Drug users going in for a test sometimes try to alter or mask traces of drugs in their urine sample. They may surreptitiously dilute it, substitute urine from another person or an animal, or add other ingredients to the sample to adulterate it. (Vinegar is a frequent choice, but soap, apple juice and bleach are also popular.) According to one drug testing firm's Web site, some of those methods once did actually work. But as drug tests have become more exacting, it's been more difficult to trick them. Today's tests don't just look for banned substances, but also measure indicators like specific gravity, pH, creatinine levels, and temperature for irregularities.
A sample diluted with water, for example, will have an abnormally low creatinine and specific gravity levels, while urine from another person or animal is unlikely to pass the temperature and specific gravity tests. Additionally, drug testers now use far more stringent security procedures. For example, donors aren't allowed to take purses, bags or other objects that might conceal an adulterant into the collection room, and some tests are conducted without prior notice, so that test subjects don't have time to retrieve an adulterant [source: Ohsinc.com].
2: Marijuana is (or isn't) addictive.
Proponents of marijuana decriminalization have long argued that the drug isn't addictive, while those against marijuana use claim that pot smokers become hooked, just as surely as if they were using heroin.

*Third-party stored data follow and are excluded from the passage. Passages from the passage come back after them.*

-- ==== Sys2Proof/Laws/State.lean ====
section
/-! SUPPORT. One lemma per field per update of State, each true by unfolding once, and the updates' small laws. -/

namespace Sys2Proof.Machine

/-! ### `State.drive` -/

@[simp] theorem State.drive_phase (p : InPorts) (s : State) : (s.drive p).phase = s.phase := rfl
@[simp] theorem State.drive_rc (p : InPorts) (s : State) : (s.drive p).rc = s.rc := rfl
@[simp] theorem State.drive_S (p : InPorts) (s : State) : (s.drive p).S = s.S := rfl
@[simp] theorem State.drive_X (p : InPorts) (s : State) : (s.drive p).X = s.X := rfl
@[simp] theorem State.drive_OUT (p : InPorts) (s : State) : (s.drive p).OUT = s.OUT := rfl
@[simp] theorem State.drive_ports (p : InPorts) (s : State) : (s.drive p).ports = p := rfl
@[simp] theorem State.drive_direct (p : InPorts) (s : State) : (s.drive p).direct = s.direct := rfl
@[simp] theorem State.drive_returned (p : InPorts) (s : State) : (s.drive p).returned = s.returned := rfl

/-! ### `State.setX` -/

@[simp] theorem State.setX_phase (x : Cells) (s : State) : (s.setX x).phase = s.phase := rfl
@[simp] theorem State.setX_rc (x : Cells) (s : State) : (s.setX x).rc = s.rc := rfl
@[simp] theorem State.setX_S (x : Cells) (s : State) : (s.setX x).S = s.S := rfl
@[simp] theorem State.setX_X (x : Cells) (s : State) : (s.setX x).X = x := rfl
@[simp] theorem State.setX_OUT (x : Cells) (s : State) : (s.setX x).OUT = s.OUT := rfl
@[simp] theorem State.setX_ports (x : Cells) (s : State) : (s.setX x).ports = s.ports := rfl
@[simp] theorem State.setX_direct (x : Cells) (s : State) : (s.setX x).direct = s.direct := rfl
@[simp] theorem State.setX_returned (x : Cells) (s : State) : (s.setX x).returned = s.returned := rfl

/-! ### `State.setPhase` -/

@[simp] theorem State.setPhase_phase (p : BitVec 3) (s : State) : (s.setPhase p).phase = p := rfl
@[simp] theorem State.setPhase_rc (p : BitVec 3) (s : State) : (s.setPhase p).rc = s.rc := rfl
@[simp] theorem State.setPhase_S (p : BitVec 3) (s : State) : (s.setPhase p).S = s.S := rfl
@[simp] theorem State.setPhase_X (p : BitVec 3) (s : State) : (s.setPhase p).X = s.X := rfl
@[simp] theorem State.setPhase_OUT (p : BitVec 3) (s : State) : (s.setPhase p).OUT = s.OUT := rfl
@[simp] theorem State.setPhase_ports (p : BitVec 3) (s : State) : (s.setPhase p).ports = s.ports := rfl
@[simp] theorem State.setPhase_direct (p : BitVec 3) (s : State) : (s.setPhase p).direct = s.direct := rfl
@[simp] theorem State.setPhase_returned (p : BitVec 3) (s : State) : (s.setPhase p).returned = s.returned := rfl

/-! ### `State.setReturned` -/

@[simp] theorem State.setReturned_phase (ws : List Word) (s : State) : (s.setReturned ws).phase = s.phase := rfl
@[simp] theorem State.setReturned_rc (ws : List Word) (s : State) : (s.setReturned ws).rc = s.rc := rfl
@[simp] theorem State.setReturned_S (ws : List Word) (s : State) : (s.setReturned ws).S = s.S := rfl
@[simp] theorem State.setReturned_X (ws : List Word) (s : State) : (s.setReturned ws).X = s.X := rfl
@[simp] theorem State.setReturned_OUT (ws : List Word) (s : State) : (s.setReturned ws).OUT = s.OUT := rfl
@[simp] theorem State.setReturned_ports (ws : List Word) (s : State) : (s.setReturned ws).ports = s.ports := rfl
@[simp] theorem State.setReturned_direct (ws : List Word) (s : State) : (s.setReturned ws).direct = s.direct := rfl
@[simp] theorem State.setReturned_returned (ws : List Word) (s : State) : (s.setReturned ws).returned = ws := rfl

/-! ### `State.clearDirect` -/

@[simp] theorem State.clearDirect_phase (s : State) : (s.clearDirect).phase = s.phase := rfl
@[simp] theorem State.clearDirect_rc (s : State) : (s.clearDirect).rc = s.rc := rfl
@[simp] theorem State.clearDirect_S (s : State) : (s.clearDirect).S = s.S := rfl
@[simp] theorem State.clearDirect_X (s : State) : (s.clearDirect).X = s.X := rfl
@[simp] theorem State.clearDirect_OUT (s : State) : (s.clearDirect).OUT = s.OUT := rfl
@[simp] theorem State.clearDirect_ports (s : State) : (s.clearDirect).ports = s.ports := rfl
@[simp] theorem State.clearDirect_direct (s : State) : (s.clearDirect).direct = none := rfl
@[simp] theorem State.clearDirect_returned (s : State) : (s.clearDirect).returned = s.returned := rfl

/-! ### `accept` -/

@[simp] theorem accept_phase (k : Vector Word 8) (c n : Vector Word 2) (s : State) : (accept k c n s).phase = phaseInit := rfl
@[simp] theorem accept_rc (k : Vector Word 8) (c n : Vector Word 2) (s : State) : (accept k c n s).rc = 0#5 := rfl
@[simp] theorem accept_S (k : Vector Word 8) (c n : Vector Word 2) (s : State) : (accept k c n s).S = valued (assemble k c n) := rfl
@[simp] theorem accept_X (k : Vector Word 8) (c n : Vector Word 2) (s : State) : (accept k c n s).X = s.X := rfl
@[simp] theorem accept_OUT (k : Vector Word 8) (c n : Vector Word 2) (s : State) : (accept k c n s).OUT = emptyCells := rfl
@[simp] theorem accept_ports (k : Vector Word 8) (c n : Vector Word 2) (s : State) : (accept k c n s).ports = s.ports := rfl
@[simp] theorem accept_direct (k : Vector Word 8) (c n : Vector Word 2) (s : State) : (accept k c n s).direct = s.direct := rfl
@[simp] theorem accept_returned (k : Vector Word 8) (c n : Vector Word 2) (s : State) : (accept k c n s).returned = s.returned := rfl

/-! ### `acceptPorts` -/

@[simp] theorem acceptPorts_phase (s : State) : (acceptPorts s).phase = phaseInit := rfl
@[simp] theorem acceptPorts_rc (s : State) : (acceptPorts s).rc = 0#5 := rfl
@[simp] theorem acceptPorts_S (s : State) : (acceptPorts s).S = valued (assemble (portKey s.ports) (portCounter s.ports) (portNonce s.ports)) := rfl
@[simp] theorem acceptPorts_X (s : State) : (acceptPorts s).X = s.X := rfl
@[simp] theorem acceptPorts_OUT (s : State) : (acceptPorts s).OUT = emptyCells := rfl
@[simp] theorem acceptPorts_ports (s : State) : (acceptPorts s).ports = s.ports := rfl
@[simp] theorem acceptPorts_direct (s : State) : (acceptPorts s).direct = s.direct := rfl
@[simp] theorem acceptPorts_returned (s : State) : (acceptPorts s).returned = s.returned := rfl

/-! ### `doReset` -/

@[simp] theorem doReset_phase (s : State) : (doReset s).phase = phaseIdle := rfl
@[simp] theorem doReset_rc (s : State) : (doReset s).rc = 0#5 := rfl
@[simp] theorem doReset_S (s : State) : (doReset s).S = emptyCells := rfl
@[simp] theorem doReset_X (s : State) : (doReset s).X = emptyCells := rfl
@[simp] theorem doReset_OUT (s : State) : (doReset s).OUT = emptyCells := rfl
@[simp] theorem doReset_ports (s : State) : (doReset s).ports = s.ports := rfl
@[simp] theorem doReset_direct (s : State) : (doReset s).direct = none := rfl
@[simp] theorem doReset_returned (s : State) : (doReset s).returned = [] := rfl

/-! ### `advance` -/

@[simp] theorem advance_S (s : State) : (advance s).S = s.S := by unfold advance; split <;> rfl
@[simp] theorem advance_X (s : State) : (advance s).X = s.X := by unfold advance; split <;> rfl
@[simp] theorem advance_OUT (s : State) : (advance s).OUT = s.OUT := by unfold advance; split <;> rfl
@[simp] theorem advance_ports (s : State) : (advance s).ports = s.ports := by unfold advance; split <;> rfl
@[simp] theorem advance_direct (s : State) : (advance s).direct = s.direct := by unfold advance; split <;> rfl
@[simp] theorem advance_returned (s : State) : (advance s).returned = s.returned := by unfold advance; split <;> rfl

theorem advance_phase (s : State) : (advance s).phase = if s.rc = 19#5 then phaseFinal else s.phase := by
  unfold advance; split <;> rfl

theorem advance_rc (s : State) : (advance s).rc = if s.rc = 19#5 then s.rc else s.rc + 1#5 := by
  unfold advance; split <;> rfl

/-- `advance` as one update. -/
theorem advance_eq (s : State) :
    advance s = { s with phase := if s.rc = 19#5 then phaseFinal else s.phase,
                         rc := if s.rc = 19#5 then s.rc else s.rc + 1#5 } := by
  unfold advance; split <;> rfl

/-! ### Laws of updates -/

@[simp] theorem State.drive_self (s : State) : s.drive s.ports = s := rfl

@[simp] theorem State.drive_drive (p q : InPorts) (s : State) : (s.drive p).drive q = s.drive q := rfl

theorem State.clearDirect_of_none {s : State} (h : s.direct = none) : s.clearDirect = s := by
  cases s; cases h; rfl

theorem State.drive_clearDirect (p : InPorts) (s : State) : (s.drive p).clearDirect = s.clearDirect.drive p := rfl

@[simp] theorem State.seq_drive (p : InPorts) (s : State) : (s.drive p).seq = s.seq := rfl

@[simp] theorem State.busy_drive (p : InPorts) (s : State) : (s.drive p).busy = s.busy := rfl

@[simp] theorem State.done_drive (p : InPorts) (s : State) : (s.drive p).done = s.done := rfl

@[simp] theorem State.resting_drive (p : InPorts) (s : State) : (s.drive p).resting = s.resting := rfl

/-- A reset leaves the state after reset, under the host's ports. -/
theorem doReset_eq (s : State) : doReset s = State.reset.drive s.ports := rfl

end Sys2Proof.Machine
end

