-- ==== Sys2Proof/Tests/Slice0.lean ====
section
/-! SUPPORT. Tests. Every expected value is transcribed from spec/95_test_vectors.md or written out from the encodings
of spec/30_encoding.md, as each test says. -/

namespace Sys2Proof.Tests

open Sys2Proof.Machine

/-! ### Small states -/

/-- The standard-case S (L2.5). -/
def stdS : Block :=
  #v[0x61707865#32, 0x3320646e#32, 0x79622d32#32, 0x6b206574#32, 0x03020100#32, 0x07060504#32,
    0x0b0a0908#32, 0x0f0e0d0c#32, 0x13121110#32, 0x17161514#32, 0x1b1a1918#32, 0x1f1e1d1c#32,
    0x00000001#32, 0x00000000#32, 0x00000009#32, 0x0000004a#32]

/-- X after the standard case's first ROUND.A (L2.5). -/
def stdX1 : Block :=
  #v[0xabbaa25c#32, 0x1eca51ea#32, 0xfdb4fbde#32, 0xe3d2dc6e#32, 0x3a465196#32, 0x2bf9e4ee#32,
    0xc2caf5d0#32, 0x955f1ae1#32, 0x6b3ca454#32, 0x38f41bb1#32, 0xd8cd504f#32, 0xaa8ed7db#32,
    0xdec62ed2#32, 0xb86bcc77#32, 0x877fb2cb#32, 0x18a64091#32]

/-- X after the standard case's first two rounds (L2.5). -/
def stdX2 : Block :=
  #v[0xe76d7fff#32, 0xbfc534cd#32, 0x506743f4#32, 0x7c614cfc#32, 0x68a887ed#32, 0x717a1a2c#32,
    0x96ad8b8f#32, 0x1f3b3424#32, 0xf56d5b5d#32, 0x84994ff7#32, 0x575a0c81#32, 0xc102b604#32,
    0xad0b9ed6#32, 0xaf688b8a#32, 0xaed59ae0#32, 0xb6b0ed20#32]

/-- X after the standard case's twenty rounds (L2.5). -/
def stdX20 : Block :=
  #v[0xdaad86c6#32, 0x29b8c86e#32, 0xd2a4e303#32, 0x24e1e160#32, 0xa60f77ad#32, 0xac51ab39#32,
    0x1f85c62d#32, 0x60d97418#32, 0x34516c72#32, 0x1160797e#32, 0x94407f52#32, 0x16de8353#32,
    0x35004d12#32, 0xd468c084#32, 0x148e2b3a#32, 0x7a38bdbf#32]

/-- OUT of the standard case (L1.7). -/
def stdOut : Block :=
  #v[0x3c1dff2b#32, 0x5cd92cdc#32, 0x4c071035#32, 0x900246d4#32, 0xa91178ad#32, 0xb357b03d#32,
    0x2a8fcf35#32, 0x6fe78124#32, 0x47637d82#32, 0x28768e92#32, 0xaf5a986a#32, 0x35fca06f#32,
    0x35004d13#32, 0xd468c084#32, 0x148e2b43#32, 0x7a38be09#32]

/-- The ports of program P3's step 2, as it encodes them. -/
def stdPorts : InPorts :=
  { rst := false, start := true
    keyIn := 0x1f1e1d1c1b1a191817161514131211100f0e0d0c0b0a09080706050403020100#256
    counterIn := 0x0000000000000001#64, nonceIn := 0x0000004a00000009#64 }

/-- The state after reset, at another SEQ and with other cells. -/
def at_ (phase : BitVec 3) (rc : BitVec 5) (S X OUT : Cells) : State :=
  { State.reset with phase := phase, rc := rc, S := S, X := X, OUT := OUT }

/-- The standard case in INIT, ROUND 0, ROUND 1, FINAL and DONE. -/
def inInit : State := at_ phaseInit 0 (valued stdS) emptyCells emptyCells

def inRound0 : State := at_ phaseRound 0 (valued stdS) (valued stdS) emptyCells

def inRound1 : State := at_ phaseRound 1 (valued stdS) (valued stdX1) emptyCells

def inFinal : State := at_ phaseFinal 19 (valued stdS) (valued stdX20) emptyCells

def inDone : State := at_ phaseDone 19 (valued stdS) (valued stdX20) (valued stdOut)

/-- The next state of an outcome. -/
def nextOf (o : Host.Outcome State Fault Refusal) : Option State :=
  match o with
  | .next s => some s
  | .fault _ => none
  | .refused _ => none

def xOf (o : Host.Outcome State Fault Refusal) : Option Cells := (nextOf o).map (·.X)

def seqOf (o : Host.Outcome State Fault Refusal) : Option (BitVec 8) := (nextOf o).map (·.seq)

/-! ### Well-formedness: an ill-formed term for each check -/

theorem test_wf_refuses_seven_key_words : (Instr.block [1, 2, 3, 4, 5, 6, 7] [1, 2] [1, 2]).wf = false := by decide

theorem test_wf_refuses_one_counter_word : (Instr.block [1, 2, 3, 4, 5, 6, 7, 8] [1] [1, 2]).wf = false := by decide

theorem test_wf_refuses_three_nonce_words :
    (Instr.block [1, 2, 3, 4, 5, 6, 7, 8] [1, 2] [1, 2, 3]).wf = false := by decide

theorem test_wf_refuses_amount_33 : (Instr.rotl 1 33).wf = false := by decide

theorem test_wf_accepts_amount_32 : (Instr.rotl 1 32).wf = true := by decide

/-! ### Decoding: words written out from 30_encoding.md R71, R73, R76, R78 -/

/-- `start` = 1 with the standard case's twelve words, nonce highest (R71). -/
theorem test_decode_block :
    decode (.cmd 1#1 (0x0000004a00000009#64 ++ 0x0000000000000001#64 ++
      0x1f1e1d1c1b1a191817161514131211100f0e0d0c0b0a09080706050403020100#256)) =
    .ok (.block [0x03020100#32, 0x07060504#32, 0x0b0a0908#32, 0x0f0e0d0c#32, 0x13121110#32, 0x17161514#32,
      0x1b1a1918#32, 0x1f1e1d1c#32] [1#32, 0#32] [9#32, 0x4a#32]) := by rfl

theorem test_decode_no_command : decode (.cmd 0#1 0#384) = .error .noCommand := by rfl

theorem test_decode_holdIdle : decode (.seq 0b000_00000#8) = .ok .holdIdle := by rfl

theorem test_decode_init : decode (.seq 0b001_00000#8) = .ok .init := by rfl

theorem test_decode_roundA : decode (.seq 0b010_10010#8) = .ok .roundA := by rfl

theorem test_decode_roundB : decode (.seq 0b010_10011#8) = .ok .roundB := by rfl

theorem test_decode_final : decode (.seq 0b011_10011#8) = .ok .final := by rfl

theorem test_decode_holdDone : decode (.seq 0b100_10011#8) = .ok .holdDone := by rfl

theorem test_decode_round_20_reserved : decode (.seq 0b010_10100#8) = .error (.reservedSeq 0x54#8) := by rfl

theorem test_decode_phase_5_reserved : decode (.seq 0b101_00000#8) = .error (.reservedSeq 0xA0#8) := by rfl

theorem test_decode_qrA0 : decode (.qrsel 0b1100_1000_0100_0000#16) = .ok .qrA0 := by rfl

theorem test_decode_qrA1 : decode (.qrsel 0b1101_1001_0101_0001#16) = .ok .qrA1 := by rfl

theorem test_decode_qrA2 : decode (.qrsel 0b1110_1010_0110_0010#16) = .ok .qrA2 := by rfl

theorem test_decode_qrA3 : decode (.qrsel 0b1111_1011_0111_0011#16) = .ok .qrA3 := by rfl

theorem test_decode_qrB0 : decode (.qrsel 0b1111_1010_0101_0000#16) = .ok .qrB0 := by rfl

theorem test_decode_qrB1 : decode (.qrsel 0b1100_1011_0110_0001#16) = .ok .qrB1 := by rfl

theorem test_decode_qrB2 : decode (.qrsel 0b1101_1000_0111_0010#16) = .ok .qrB2 := by rfl

theorem test_decode_qrB3 : decode (.qrsel 0b1110_1001_0100_0011#16) = .ok .qrB3 := by rfl

/-- L2.4: "(4, 0, 8, 12) are distinct but which is not one of the eight". -/
theorem test_decode_distinct_indices_reserved :
    decode (.qrsel 0xC804#16) = .error (.reservedQrsel 0xC804#16) := by rfl

theorem test_decode_rotl : decode (.rotamt 0b010000#6 0x12345678#32) = .ok (.rotl 0x12345678#32 16) := by rfl

theorem test_decode_amount_33_reserved :
    decode (.rotamt 0b100001#6 0#32) = .error (.rotAmountOutOfDomain 33) := by rfl

/-- QR has no encoding of its own (R120). -/
theorem test_qr_has_no_encoding : encode (.qr 1 2 3 4) = none := by rfl

theorem test_encode_block :
    encode (.block [1, 0, 0, 0, 0, 0, 0, 0] [0, 0] [0, 0x80000000]) = some (.cmd 1#1 (1#384 ||| 1#384 <<< 383)) := by
  decide +kernel

theorem test_encode_final : encode .final = some (.seq 0x73#8) := by rfl

/-- The table's words (log 7). -/
theorem test_tableWord_block : decodeTableWord 8 0x01 = some (.block [0, 0, 0, 0, 0, 0, 0, 0] [0, 0] [0, 0]) := by rfl

theorem test_tableWord_qrB3 : decodeTableWord 16 0xE943 = some .qrB3 := by rfl

/-- Every row's word placed on the state after reset is run by the very next step (log 8). -/
theorem test_placed_seq_words_run :
    ∀ w ∈ [0x00, 0x01, 0x20, 0x40, 0x41, 0x60, 0x80], isNext (step (State.reset.withFetchWord 8 w)) = true := by
  decide +kernel

theorem test_placed_qrsel_words_run :
    ∀ w ∈ [0xC840, 0xD951, 0xEA62, 0xFB73, 0xFA50, 0xCB61, 0xD872, 0xE943],
      isNext (step (State.reset.withFetchWord 16 w)) = true := by decide +kernel

/-! ### The operations on the vectors of 95_test_vectors.md -/

/-- L2.1. -/
theorem test_rotl_deadbeef_31 :
    nextOf (exec (.rotl 0xdeadbeef#32 31) State.reset) = some (State.reset.setReturned [0xef56df77#32]) := by decide

/-- L2.1: "Out of domain". -/
theorem test_rotl_33_refused : exec (.rotl 1#32 33) State.reset = .refused (.rotAmountOutOfDomain 33) := by rfl

/-- L1.5, the saturation vector. -/
theorem test_qr_saturation :
    nextOf (exec (.qr 0xffffffff#32 0xffffffff#32 0xffffffff#32 0xffffffff#32) State.reset) =
      some (State.reset.setReturned [0xf0000ffd#32, 0x88790878#32, 0x0110fdef#32, 0x010ffdf0#32]) := by decide

/-- L1.4. -/
theorem test_qr_known_vector :
    nextOf (exec (.qr 0x11111111#32 0x22222222#32 0x33333333#32 0x44444444#32) State.reset) =
      some (State.reset.setReturned [0xbbbbbbbb#32, 0xffffff7f#32, 0x77777776#32, 0xcccccccc#32]) := by decide

/-- X with the words of one quad taken from another block, as the rows of L2.4 give them. -/
def patched (x y : Block) (a b c d : Fin 16) : Cells :=
  valued ((((x.set a y[a]).set b y[b]).set c y[c]).set d y[d])

/-- L2.4. -/
theorem test_qrA0 : xOf (exec .qrA0 inRound0) = some (patched stdS stdX1 0 4 8 12) := by decide +kernel

/-- L2.4. -/
theorem test_qrA1 : xOf (exec .qrA1 inRound0) = some (patched stdS stdX1 1 5 9 13) := by decide +kernel

/-- L2.4. -/
theorem test_qrA2 : xOf (exec .qrA2 inRound0) = some (patched stdS stdX1 2 6 10 14) := by decide +kernel

/-- L2.4. -/
theorem test_qrA3 : xOf (exec .qrA3 inRound0) = some (patched stdS stdX1 3 7 11 15) := by decide +kernel

/-- L2.4. -/
theorem test_qrB0 : xOf (exec .qrB0 inRound1) = some (patched stdX1 stdX2 0 5 10 15) := by decide +kernel

/-- L2.4. -/
theorem test_qrB1 : xOf (exec .qrB1 inRound1) = some (patched stdX1 stdX2 1 6 11 12) := by decide +kernel

/-- L2.4. -/
theorem test_qrB2 : xOf (exec .qrB2 inRound1) = some (patched stdX1 stdX2 2 7 8 13) := by decide +kernel

/-- L2.4. -/
theorem test_qrB3 : xOf (exec .qrB3 inRound1) = some (patched stdX1 stdX2 3 4 9 14) := by decide +kernel

/-- L2.5: after round 1; L2.10: the next SEQ. -/
theorem test_roundA : nextOf (exec .roundA inRound0) = some (at_ phaseRound 1 (valued stdS) (valued stdX1) emptyCells) := by
  decide +kernel

/-- L2.5: after round 2. -/
theorem test_roundB : nextOf (exec .roundB inRound1) = some (at_ phaseRound 2 (valued stdS) (valued stdX2) emptyCells) := by
  decide +kernel

/-- L2.10: SEQ 0x53 is followed by 0x73. -/
theorem test_last_round : seqOf (step (at_ phaseRound 19 (valued stdS) (valued stdS) emptyCells)) = some 0x73#8 := by
  decide +kernel

/-- L2.10: SEQ 0x20 is followed by 0x40, X = S. -/
theorem test_init : nextOf (exec .init inInit) = some inRound0 := by decide +kernel

/-- L2.5: OUT = X + S; L2.10: SEQ 0x73 is followed by 0x93. -/
theorem test_final : nextOf (exec .final inFinal) = some inDone := by decide +kernel

/-- L2.10: SEQ 0x00 with start = 1 is followed by 0x20, S = assemble(IB) (the S of L2.5). -/
theorem test_holdIdle_start :
    nextOf (exec .holdIdle (State.reset.drive stdPorts)) = some (inInit.drive stdPorts) := by decide +kernel

theorem test_holdIdle_holds : nextOf (exec .holdIdle State.reset) = some State.reset := by decide

/-- L2.10: SEQ 0x93 with start = 1 is followed by 0x20, OUT = ⊥. -/
theorem test_holdDone_start :
    nextOf (exec .holdDone (inDone.drive stdPorts)) =
      some ((at_ phaseInit 0 (valued stdS) (valued stdX20) emptyCells).drive stdPorts) := by decide +kernel

theorem test_holdDone_holds : nextOf (exec .holdDone inDone) = some inDone := by decide +kernel

theorem test_block_accepted :
    nextOf (exec (.block [0x03020100#32, 0x07060504#32, 0x0b0a0908#32, 0x0f0e0d0c#32, 0x13121110#32, 0x17161514#32,
      0x1b1a1918#32, 0x1f1e1d1c#32] [1#32, 0#32] [9#32, 0x4a#32]) State.reset) = some inInit := by decide +kernel

theorem test_block_malformed : exec (.block [] [1, 0] [9, 0]) State.reset = .refused .malformedInput := by rfl

/-- L2.10: SEQ 0x42 with start = 1 is followed by 0x43. -/
theorem test_start_while_busy :
    seqOf (step ((at_ phaseRound 2 (valued stdS) (valued stdX2) emptyCells).drive stdPorts)) = some 0x43#8 := by
  decide +kernel

/-- L2.10: rst = 1 and start = 1 in any state. -/
theorem test_reset_wins :
    nextOf (step (inFinal.drive { stdPorts with rst := true })) =
      some (State.reset.drive { stdPorts with rst := true }) := by decide +kernel

/-- L2.10: SEQ 0xA0 faults. -/
theorem test_reserved_seq : step (at_ 5 0 emptyCells emptyCells emptyCells) = .fault (.reservedSeq 0xA0#8) := by rfl

/-- L2.10: a host reads block_out while busy. -/
theorem test_read_while_busy : inFinal.readBlock = .error (.noValue .blockOut) := by rfl

/-- P3: block_out of the standard case. -/
theorem test_block_out : inDone.readBlockOut.toOption = some
    (0x7a38be09148e2b43d468c08435004d1335fca06faf5a986a28768e9247637d82#256 ++
      0x6fe781242a8fcf35b357b03da91178ad900246d44c0710355cd92cdc3c1dff2b#256) := by decide +kernel

/-- L1.6, the all-zero block. -/
theorem test_blockCore_zero : blockCore (Vector.replicate 8 0) #v[0, 0] #v[0, 0] =
    #v[0xade0b876#32, 0x903df1a0#32, 0xe56a5d40#32, 0x28bd8653#32, 0xb819d2bd#32, 0x1aed8da0#32,
    0xccef36a8#32, 0xc70d778b#32, 0x7c5941da#32, 0x8d485751#32, 0x3fe02477#32, 0x374ad8b8#32,
    0xf4b8436a#32, 0x1ca11815#32, 0x69b687c3#32, 0x8665eeb2#32] := by decide +kernel

/-- L1.7, the "standard test case", from its assembled State. -/
theorem test_blockOf_standard : blockOf stdS = stdOut := by decide +kernel

/-- L2.7 b, the counter's maximum value. -/
theorem test_blockCore_counter_max : blockCore (Vector.replicate 8 0) #v[0xffffffff, 0xffffffff] #v[0, 0] =
    #v[0xd88c91d7#32, 0x32f80c62#32, 0xc0522653#32, 0x53a5014c#32, 0x32fb2c09#32, 0xf5f2b3e7#32,
    0x67e97a46#32, 0xec9e2e4a#32, 0xc88e3617#32, 0x7c357a02#32, 0xeae6510c#32, 0xfe217174#32,
    0xbe8452c4#32, 0x2b9d090f#32, 0x56842833#32, 0x8976b107#32] := by decide +kernel

end Sys2Proof.Tests
end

But according to University of California-Irvine medical school professor and psychologist Jann Gumbiner, who wrote an article on the subject for Psychology Today, neither side is quite correct.
Studies have shown that a small percentage of marijuana users -- about 9 percent -- do in fact develop a serious addiction to smoking it. In contrast, about 17 percent of cocaine users become addicts, and 23 percent of heroin users develop an addiction. But surprisingly, the addiction power of all three of those drugs pales in comparison to a completely legal substance, tobacco, which hooks one in three people who use it.
Becoming addicted to a drug is only half the story, though, Gumbiner points out. It's also important to consider how difficult it is to quit using. Unlike other substances, marijuana has very few severe withdrawal symptoms -- some users may experience anxiety, depression, nausea, sleep disturbances and gastrointestinal problems. Most people can quit rather easily. "It's much harder to quit smoking cigarettes than it is to quit smoking pot," Gumbiner writes [source: Gumbiner].
1: George Washington grew and smoked marijuana.
It is true that George Washington -- and many other Virginia farmers of his time -- cultivated cannabis, the same plant whose flowers, leaves, stems and seeds are dried to create marijuana [source: NIDA]. But Washington's purpose wasn't to get high. The first U.S. president, like numerous other colonists, was interested in another product of the cannabis plant: hemp. In the 1600s and 1700s, hemp was a much sought-after raw material for manufacturing rope, paper and durable cloth for export to England, according to Robert Deitch's 2003 book "Hemp: American History Revisited" [source: Deitch]. Here's some evidence of Washington's interest in hemp: In a 1765 letter to a British merchant Robert Cary and Co., Washington was eager to find out "the general price one might expect for good Hemp in your Port watered and prepared according to Act of Parliament that I may form some idea of the profits resulting from the growth" [source: University of Virginia].
It's important to note that marijuana farmers and hemp farmers use different cultivation methods. To produce industrial-quality hemp, male and female plants usually are left standing in the fields until harvest. Marijuana cultivators, in contrast, generally eliminate male plants from the fields, allowing only the unfertilized female plants to mature, which increases the percentage of THC, the active ingredient that gets smokers high [source: ElSohly].